Sunshine Publishing House, Bombay, 1926.
Price Rs. 2. 12.
My friend Palme Dutt has at last started the right type of political literature for India. The European reader has hitherto looked in vain to have a proper perspective of Indian political demands and leadership that can intelligently explain the wondrous phenomenon of a country of 320 million people unwillingly submitting to a foreign rule that scarcely maintains 100,000 foreign troops in India. Palme Dutt explains in his book how it is done, and why it has been possible. To make it a complete guide, I should have liked to see some telling statistical tables added as appendix. However, there are sufficient figures quoted by the author in the contents of the book to prove his case.

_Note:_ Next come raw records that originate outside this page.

/-! ### setDie -/

@[simp] theorem setDie_agenda (s : State) (d : Nat) (x : Die) : (s.setDie d x).agenda = s.agenda := rfl
@[simp] theorem setDie_now (s : State) (d : Nat) (x : Die) : (s.setDie d x).now = s.now := rfl
@[simp] theorem setDie_cur (s : State) (d : Nat) (x : Die) : (s.setDie d x).cur = s.cur := rfl
@[simp] theorem setDie_next (s : State) (d : Nat) (x : Die) : (s.setDie d x).next = s.next := rfl
@[simp] theorem setDie_cores (s : State) (d : Nat) (x : Die) : (s.setDie d x).cores = s.cores := rfl
@[simp] theorem setDie_graphs (s : State) (d : Nat) (x : Die) : (s.setDie d x).graphs = s.graphs := rfl
@[simp] theorem setDie_spaces (s : State) (d : Nat) (x : Die) : (s.setDie d x).spaces = s.spaces := rfl
@[simp] theorem setDie_mem (s : State) (d : Nat) (x : Die) : (s.setDie d x).mem = s.mem := rfl
@[simp] theorem setDie_poison (s : State) (d : Nat) (x : Die) : (s.setDie d x).poison = s.poison := rfl
@[simp] theorem setDie_versions (s : State) (d : Nat) (x : Die) : (s.setDie d x).versions = s.versions := rfl
@[simp] theorem setDie_lost (s : State) (d : Nat) (x : Die) : (s.setDie d x).lost = s.lost := rfl
@[simp] theorem setDie_covered (s : State) (d : Nat) (x : Die) : (s.setDie d x).covered = s.covered := rfl
@[simp] theorem setDie_full (s : State) (d : Nat) (x : Die) : (s.setDie d x).full = s.full := rfl
@[simp] theorem setDie_reqs (s : State) (d : Nat) (x : Die) : (s.setDie d x).reqs = s.reqs := rfl
@[simp] theorem setDie_fills (s : State) (d : Nat) (x : Die) : (s.setDie d x).fills = s.fills := rfl
@[simp] theorem setDie_stashFills (s : State) (d : Nat) (x : Die) : (s.setDie d x).stashFills = s.stashFills := rfl
@[simp] theorem setDie_asksFailed (s : State) (d : Nat) (x : Die) : (s.setDie d x).asksFailed = s.asksFailed := rfl
@[simp] theorem setDie_splits (s : State) (d : Nat) (x : Die) : (s.setDie d x).splits = s.splits := rfl
@[simp] theorem setDie_batches (s : State) (d : Nat) (x : Die) : (s.setDie d x).batches = s.batches := rfl
@[simp] theorem setDie_owns (s : State) (d : Nat) (x : Die) : (s.setDie d x).owns = s.owns := rfl
@[simp] theorem setDie_commits (s : State) (d : Nat) (x : Die) : (s.setDie d x).commits = s.commits := rfl
@[simp] theorem setDie_decrs (s : State) (d : Nat) (x : Die) : (s.setDie d x).decrs = s.decrs := rfl
@[simp] theorem setDie_retires (s : State) (d : Nat) (x : Die) : (s.setDie d x).retires = s.retires := rfl
@[simp] theorem setDie_crossings (s : State) (d : Nat) (x : Die) : (s.setDie d x).crossings = s.crossings := rfl
@[simp] theorem setDie_credits (s : State) (d : Nat) (x : Die) : (s.setDie d x).credits = s.credits := rfl
@[simp] theorem setDie_rowPkts (s : State) (d : Nat) (x : Die) : (s.setDie d x).rowPkts = s.rowPkts := rfl
@[simp] theorem setDie_rowReturns (s : State) (d : Nat) (x : Die) : (s.setDie d x).rowReturns = s.rowReturns := rfl
@[simp] theorem setDie_views (s : State) (d : Nat) (x : Die) : (s.setDie d x).views = s.views := rfl
@[simp] theorem setDie_roundWaits (s : State) (d : Nat) (x : Die) : (s.setDie d x).roundWaits = s.roundWaits := rfl
@[simp] theorem setDie_sysReplies (s : State) (d : Nat) (x : Die) : (s.setDie d x).sysReplies = s.sysReplies := rfl
@[simp] theorem setDie_services (s : State) (d : Nat) (x : Die) : (s.setDie d x).services = s.services := rfl
@[simp] theorem setDie_links (s : State) (d : Nat) (x : Die) : (s.setDie d x).links = s.links := rfl
@[simp] theorem setDie_keySerial (s : State) (d : Nat) (x : Die) : (s.setDie d x).keySerial = s.keySerial := rfl
@[simp] theorem setDie_ports (s : State) (d : Nat) (x : Die) : (s.setDie d x).ports = s.ports := rfl
@[simp] theorem setDie_reachable (s : State) (d : Nat) (x : Die) : (s.setDie d x).reachable = s.reachable := rfl
@[simp] theorem setDie_chipId (s : State) (d : Nat) (x : Die) : (s.setDie d x).chipId = s.chipId := rfl
@[simp] theorem setDie_domainKeys (s : State) (d : Nat) (x : Die) : (s.setDie d x).domainKeys = s.domainKeys := rfl
@[simp] theorem setDie_sendKey (s : State) (d : Nat) (x : Die) : (s.setDie d x).sendKey = s.sendKey := rfl
@[simp] theorem setDie_portCount (s : State) (d : Nat) (x : Die) : (s.setDie d x).portCount = s.portCount := rfl
@[simp] theorem setDie_fabricOut (s : State) (d : Nat) (x : Die) : (s.setDie d x).fabricOut = s.fabricOut := rfl
@[simp] theorem setDie_fabricSent (s : State) (d : Nat) (x : Die) : (s.setDie d x).fabricSent = s.fabricSent := rfl
@[simp] theorem setDie_exchange (s : State) (d : Nat) (x : Die) : (s.setDie d x).exchange = s.exchange := rfl
@[simp] theorem setDie_powerCap (s : State) (d : Nat) (x : Die) : (s.setDie d x).powerCap = s.powerCap := rfl
@[simp] theorem setDie_drainLimit (s : State) (d : Nat) (x : Die) : (s.setDie d x).drainLimit = s.drainLimit := rfl
@[simp] theorem setDie_debugHold (s : State) (d : Nat) (x : Die) : (s.setDie d x).debugHold = s.debugHold := rfl
@[simp] theorem setDie_eventAt (s : State) (d : Nat) (x : Die) : (s.setDie d x).eventAt = s.eventAt := rfl
@[simp] theorem setDie_control (s : State) (d : Nat) (x : Die) : (s.setDie d x).control = s.control := rfl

For forty years my Indian compatriots have struggled for “freedom,” all the time marching in the wrong lane. They were seriously following the advice and teachings of their masters in the hope of thereby discovering a way to defeat and overthrow the masters! It was not any genuine native assemblage of Indians that developed into the Indian National Congress. The entire concept of the first Congress was official and British, though the personnel was Indian. It was Lord Dufferin, the reputed diplomat of Imperial Britain, the Viceroy of India, and the Conqueror of Burmah, who first devised the scheme of a “safety valve” for periodical escapement of anglicised Indian opinion, as political ebullitions of a western type were bound to bubble in the hearts of English educated Indians who were necessary to act as handmaids of British Imperialism in India, where numerically the British were badly handicapped. Lord Dufferin discussed his plan with David Hume who “enjoyed the confidence” of Indian public men, and thus the Indian (?) National Congress was conceived and its first session was held. From time to time other members of Imperial Bureaucracy who “won public confidence,” such as Sir Henry Cotton and Sir William Wedderburn; Mr. Yale (a Calcutta merchant), and Mr. Norton, a Madras barrister, remained for years as guiding heads of the Indian Congress.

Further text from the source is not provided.